[Brug-talk] Welcome

verborghs steven.verborgh at howest.be
Tue Sep 25 07:03:43 EDT 2007


On Mon, 2007-09-24 at 18:38 +0200, Jan De Poorter wrote:
> Hi Steven!
> 
> Welcome to the BRUG!
> 
> I like to think the power of RoR is not only the speed at which a
> site 
> can be built, but the supported methods of doing so. The whole
> concept 
> of Xtreme Programming, with TDD and Pair Programming might be 
> interesting, together with Behaviour Driven Development (with rspec). 
> The methodology is often more important then the language itself, and
> I 
> think RoR is a good language to teach this.
> 
> "Good Programming" is (in my book) more important then exact Rails 
> syntax, since the knowledge of the MVC, BDD or XP can be exported to 
> other languages.
> 
> Just my 2 cents.
> 
> Rgrds,
> Jan De Poorter
> Openminds BVBA
> 

That's right,

I think "Agile web development with RoR" is  the only books I read
through that also gives that aspect some attention. I'm still thinking
about a small project that gives them the change to work on it in small
teams. At the moment I'm working on a example project for them, so i can
guide them. Every week we will add some new feature. 

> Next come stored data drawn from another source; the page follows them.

-- ==== Sys2Proof/Machine/ExecKrypel.lean ====
section
/-!
DEFINITION. The meanings of the commands of the fabric (chapter 16).
-/
namespace Sys2Proof.Machine

/-- KRY_PORT_ENABLE (R491): A port with EN = 1 begins link bring-up at a tick edge. -/
def execKryPortEnable (p dt : Nat) (s : State) : Result :=
  s.run (kryPortEnable p dt)

/-- KRY_PORT_DISABLE (R494): A write of KRY_p_CTL.EN = 0 takes the link to DISABLED and discards its replay buffer. -/
def execKryPortDisable (p v dt : Nat) (s : State) : Result :=
  s.run (kryPortDisable p v dt)

/-- KRY_BRINGUP_STEP_TIMEOUT (R492): A fabric bring-up step misses its limit and is repeated, or the link stays
degraded or down. -/
def execKryBringupStepTimeout (p : Nat) (s : State) : Result :=
  s.run (kryBringupStepTimeout p)

/-- TRAIN (R491): A TRAIN flit with speed, READY and supported speeds is received during bring-up. -/
def execTrain (p w : Nat) (mine : Bool) (dt : Nat) (s : State) : Result :=
  s.run (train p w mine dt)

/-- HELLO (R497): A HELLO flit carrying the neighbour's identity is checked and may start a new link epoch or
quarantine the link. -/
def execHello (p w dt : Nat) (s : State) : Result :=
  s.run (hello p w dt)

/-- ENUM (R504): An ENUM flit assigns or checks this device's ID, or carries confirmation of the map. -/
def execEnum (p w dt : Nat) (s : State) : Result :=
  s.run (enum_ p w dt)

/-- IDLE (R496): An IDLE flit delivers the neighbour's ACK, NAK and cumulative credit counters. -/
def execIdle (p w dt : Nat) (s : State) : Result :=
  s.run (idle p w dt)

/-- DLY (R499): A DLY flit is answered as a request or used as a response to measure link delay. -/
def execDly (p w turn dt : Nat) (s : State) : Result :=
  s.run (dly p w turn dt)

/-- DLY_PERIOD (R499): Every 1 ms the device sends a DLY request on each port that is up. -/
def execDlyPeriod (dt : Nat) (s : State) : Result :=
  s.run (dlyPeriod dt)

/-- FAST_RETRAIN (R493): Loss of block lock, excess errors or repeated replays send the link into fast retrain. -/
def execFastRetrain (p reason dt : Nat) (s : State) : Result :=
  s.run (fastRetrain p reason dt)

/-- KRY_IDLE_TIMEOUT (R493): No valid IDLE flit arrives for 10 µs and the link enters fast retrain. -/
def execKryIdleTimeout (p : Nat) (s : State) : Result :=
  s.run (kryIdleTimeout p)

/-- KRY_RETRAIN (R493): A write of KRY_p_CTL.RETRAIN starts a fast retrain. -/
def execKryRetrain (p v dt : Nat) (s : State) : Result :=
  s.run (kryRetrain p v dt)

/-- KRY_ACK_TIMEOUT (R513): ACK has not advanced for 2 µs with frames unacknowledged, so every unacknowledged frame is
replayed. -/
def execKryAckTimeout (p : Nat) (s : State) : Result :=
  s.run (kryAckTimeout p)

/-- ROOT_ENUM_START (R504): The ROOT takes ID 0x000 and sends ENUM of generation 1, after its first HELLO or 200 ms
after Dormant. -/
def execRootEnumStart (dt : Nat) (s : State) : Result :=
  s.run (rootEnumStart dt)

/-- KRY_CONFIRM (R506): A write of KRY_ENUM.CONFIRM at the ROOT confirms the map if the count matches and no conflict
is shown. -/
def execKryConfirm (v dt : Nat) (s : State) : Result :=
  s.run (kryConfirm v dt)

/-- KRY_REENUM (R507): A write of KRY_ENUM.REENUM at the ROOT starts a new enumeration generation. -/
def execKryReenum (v dt : Nat) (s : State) : Result :=
  s.run (kryReenum v dt)

/-- KRY_ROUTE_COMMIT (R523): A write of KRY_ROUTE_CTL.COMMIT brings the shadow route table into force. -/
def execKryRouteCommit (dt : Nat) (s : State) : Result :=
  s.run (kryRouteCommit dt)

/-- KRY_EYE_SCAN_START (R495): A write of START to KRY_p_EYE_CTL starts an eye scan of a receive lane. -/
def execKryEyeScanStart (p v dt : Nat) (s : State) : Result :=
  s.run (kryEyeScanStart p v dt)

/-- KRY_EYE_SCAN_DONE (R495): The fabric eye scan completes and writes KRY_p_EYE_l. -/
def execKryEyeScanDone (p : Nat) (margins : List Nat) (dt : Nat) (s : State) : Result :=
  s.run (kryEyeScanDone p margins dt)

/-- MAP_REPORT (R505): A MAP_REPORT frame reaches the ROOT and is written into its map entry. -/
def execMapReport (dt : Nat) (s : State) : Result :=
  s.run (mapReport dt)

/-- RELAY_CMD (R518): A relayed ring-0 descriptor arrives at the target and is executed under its ring-0 rules. -/
def execRelayCmd (dt : Nat) (s : State) : Result :=
  s.run (relayCmd dt)

/-- RELAY_CPL (R518): The completion of a relayed command returns and the origin writes it on its ring 1. -/
def execRelayCpl (dt : Nat) (s : State) : Result :=
  s.run (relayCpl dt)

/-- RELAYED_EVENT (R519): A relayed event entry arrives and is written to this device's ring 2. -/
def execRelayedEvent (dt : Nat) (s : State) : Result :=
  s.run (relayedEvent dt)

/-- RELAYED_TELEMETRY (R519): A relayed telemetry entry arrives and is written to this device's ring 3. -/
def execRelayedTelemetry (dt : Nat) (s : State) : Result :=
  s.run (relayedTelemetry dt)

/-- FRAME_FORWARD (R501): A routed Krypel frame arrives whole and is checked by CRC and FSEQ; it is then forwarded
under R509 and R510, or discarded with a NAK or under R516. -/
def execFrameForward (p : Nat) (flits : List (BitVec 128)) (dt : Nat) (s : State) : Result :=
  s.run (frameForward p flits dt)

end Sys2Proof.Machine
end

Also, not many other courses look into new innovations on the web so I
also feel I should add some not ruby specific things like the use of
microformats, Website as a service with REST, openid ... some "cool"
thing so to say, but more as the sugar ontop

You are definitely right about teaching skill that can be exported to 
other languages (and  not only languages). The more non-technical people
call them soft-skills :) But it's really difficult to test for those. I
think our best chance of seeing if someone is ready to be released in
the wild is through the "project weeks" where we follow their progress
and how they interact with us and with the members of their team.... but
you won't see that kind of evaluation on their final piece of paper ...
Just The Number

I have in my hand a bunch of people that if trained properly might do
some good in the future and not only able to follow but also to lead.